Saved entries:
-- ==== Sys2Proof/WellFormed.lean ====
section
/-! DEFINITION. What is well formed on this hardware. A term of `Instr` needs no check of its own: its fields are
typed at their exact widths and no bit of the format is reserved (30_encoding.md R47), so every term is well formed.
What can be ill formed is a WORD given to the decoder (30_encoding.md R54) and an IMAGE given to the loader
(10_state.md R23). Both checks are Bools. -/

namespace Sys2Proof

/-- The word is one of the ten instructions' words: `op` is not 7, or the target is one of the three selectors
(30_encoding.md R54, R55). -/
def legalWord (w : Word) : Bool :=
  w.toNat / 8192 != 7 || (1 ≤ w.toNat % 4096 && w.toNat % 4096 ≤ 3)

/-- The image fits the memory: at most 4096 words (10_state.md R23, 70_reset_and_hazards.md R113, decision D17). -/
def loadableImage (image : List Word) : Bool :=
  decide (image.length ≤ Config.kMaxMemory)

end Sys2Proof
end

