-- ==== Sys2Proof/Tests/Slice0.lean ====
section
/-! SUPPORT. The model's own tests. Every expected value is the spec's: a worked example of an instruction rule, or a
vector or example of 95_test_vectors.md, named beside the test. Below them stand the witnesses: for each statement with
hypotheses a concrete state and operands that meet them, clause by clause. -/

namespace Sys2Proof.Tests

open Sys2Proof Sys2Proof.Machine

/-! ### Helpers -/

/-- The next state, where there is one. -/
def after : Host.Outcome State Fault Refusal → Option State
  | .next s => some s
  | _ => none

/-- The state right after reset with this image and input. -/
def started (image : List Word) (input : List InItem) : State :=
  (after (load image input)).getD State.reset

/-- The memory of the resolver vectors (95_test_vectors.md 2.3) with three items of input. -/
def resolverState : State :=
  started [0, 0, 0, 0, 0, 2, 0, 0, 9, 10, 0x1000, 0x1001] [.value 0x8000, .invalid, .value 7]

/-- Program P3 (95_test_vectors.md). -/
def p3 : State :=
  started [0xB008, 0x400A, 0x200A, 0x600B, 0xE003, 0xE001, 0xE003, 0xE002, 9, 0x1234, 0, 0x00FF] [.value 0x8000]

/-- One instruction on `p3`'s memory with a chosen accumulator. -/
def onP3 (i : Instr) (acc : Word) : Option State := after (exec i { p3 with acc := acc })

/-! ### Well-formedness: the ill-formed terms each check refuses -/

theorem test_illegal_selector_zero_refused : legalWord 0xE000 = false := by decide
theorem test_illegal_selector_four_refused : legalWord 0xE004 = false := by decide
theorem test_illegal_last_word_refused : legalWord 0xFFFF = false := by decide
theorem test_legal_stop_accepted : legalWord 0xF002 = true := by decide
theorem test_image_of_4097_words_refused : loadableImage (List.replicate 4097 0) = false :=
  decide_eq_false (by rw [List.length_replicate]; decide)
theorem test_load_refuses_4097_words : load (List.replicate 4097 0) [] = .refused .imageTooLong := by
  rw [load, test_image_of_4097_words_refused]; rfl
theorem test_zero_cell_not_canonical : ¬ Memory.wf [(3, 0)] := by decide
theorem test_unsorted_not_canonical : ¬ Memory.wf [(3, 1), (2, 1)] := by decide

*Assignment:* Your response must consist of all the records, retyped exactly.

*Output for this exercise:*
-- ==== Sys2Proof/WellFormed.lean ====
section
/-! DEFINITION. What is well formed on this hardware. A term of `Instr` needs no check of its own: its fields are
typed at their exact widths and no bit of the format is reserved (30_encoding.md R47), so every term is well formed.
What can be ill formed is a WORD given to the decoder (30_encoding.md R54) and an IMAGE given to the loader
(10_state.md R23). Both checks are Bools. -/

namespace Sys2Proof

/-- The word is one of the ten instructions' words: `op` is not 7, or the target is one of the three selectors
(30_encoding.md R54, R55). -/
def legalWord (w : Word) : Bool :=
  w.toNat / 8192 != 7 || (1 ≤ w.toNat % 4096 && w.toNat % 4096 ≤ 3)

/-- The image fits the memory: at most 4096 words (10_state.md R23, 70_reset_and_hazards.md R113, decision D17). -/
def loadableImage (image : List Word) : Bool :=
  decide (image.length ≤ Config.kMaxMemory)

end Sys2Proof
end

-- ==== Sys2Proof/Tests/Slice0.lean ====
section
/-! SUPPORT. The model's own tests. Every expected value is the spec's: a worked example of an instruction rule, or a
vector or example of 95_test_vectors.md, named beside the test. Below them stand the witnesses: for each statement with
hypotheses a concrete state and operands that meet them, clause by clause. -/

namespace Sys2Proof.Tests

open Sys2Proof Sys2Proof.Machine

/-! ### Helpers -/

/-- The next state, where there is one. -/
def after : Host.Outcome State Fault Refusal → Option State
  | .next s => some s
  | _ => none

/-- The state right after reset with this image and input. -/
def started (image : List Word) (input : List InItem) : State :=
  (after (load image input)).getD State.reset

/-- The memory of the resolver vectors (95_test_vectors.md 2.3) with three items of input. -/
def resolverState : State :=
  started [0, 0, 0, 0, 0, 2, 0, 0, 9, 10, 0x1000, 0x1001] [.value 0x8000, .invalid, .value 7]

/-- Program P3 (95_test_vectors.md). -/
def p3 : State :=
  started [0xB008, 0x400A, 0x200A, 0x600B, 0xE003, 0xE001, 0xE003, 0xE002, 9, 0x1234, 0, 0x00FF] [.value 0x8000]

/-- One instruction on `p3`'s memory with a chosen accumulator. -/
def onP3 (i : Instr) (acc : Word) : Option State := after (exec i { p3 with acc := acc })

/-! ### Well-formedness: the ill-formed terms each check refuses -/

theorem test_illegal_selector_zero_refused : legalWord 0xE000 = false := by decide
theorem test_illegal_selector_four_refused : legalWord 0xE004 = false := by decide
theorem test_illegal_last_word_refused : legalWord 0xFFFF = false := by decide
theorem test_legal_stop_accepted : legalWord 0xF002 = true := by decide
theorem test_image_of_4097_words_refused : loadableImage (List.replicate 4097 0) = false :=
  decide_eq_false (by rw [List.length_replicate]; decide)
theorem test_load_refuses_4097_words : load (List.replicate 4097 0) [] = .refused .imageTooLong := by
  rw [load, test_image_of_4097_words_refused]; rfl
theorem test_zero_cell_not_canonical : ¬ Memory.wf [(3, 0)] := by decide
theorem test_unsorted_not_canonical : ¬ Memory.wf [(3, 1), (2, 1)] := by decide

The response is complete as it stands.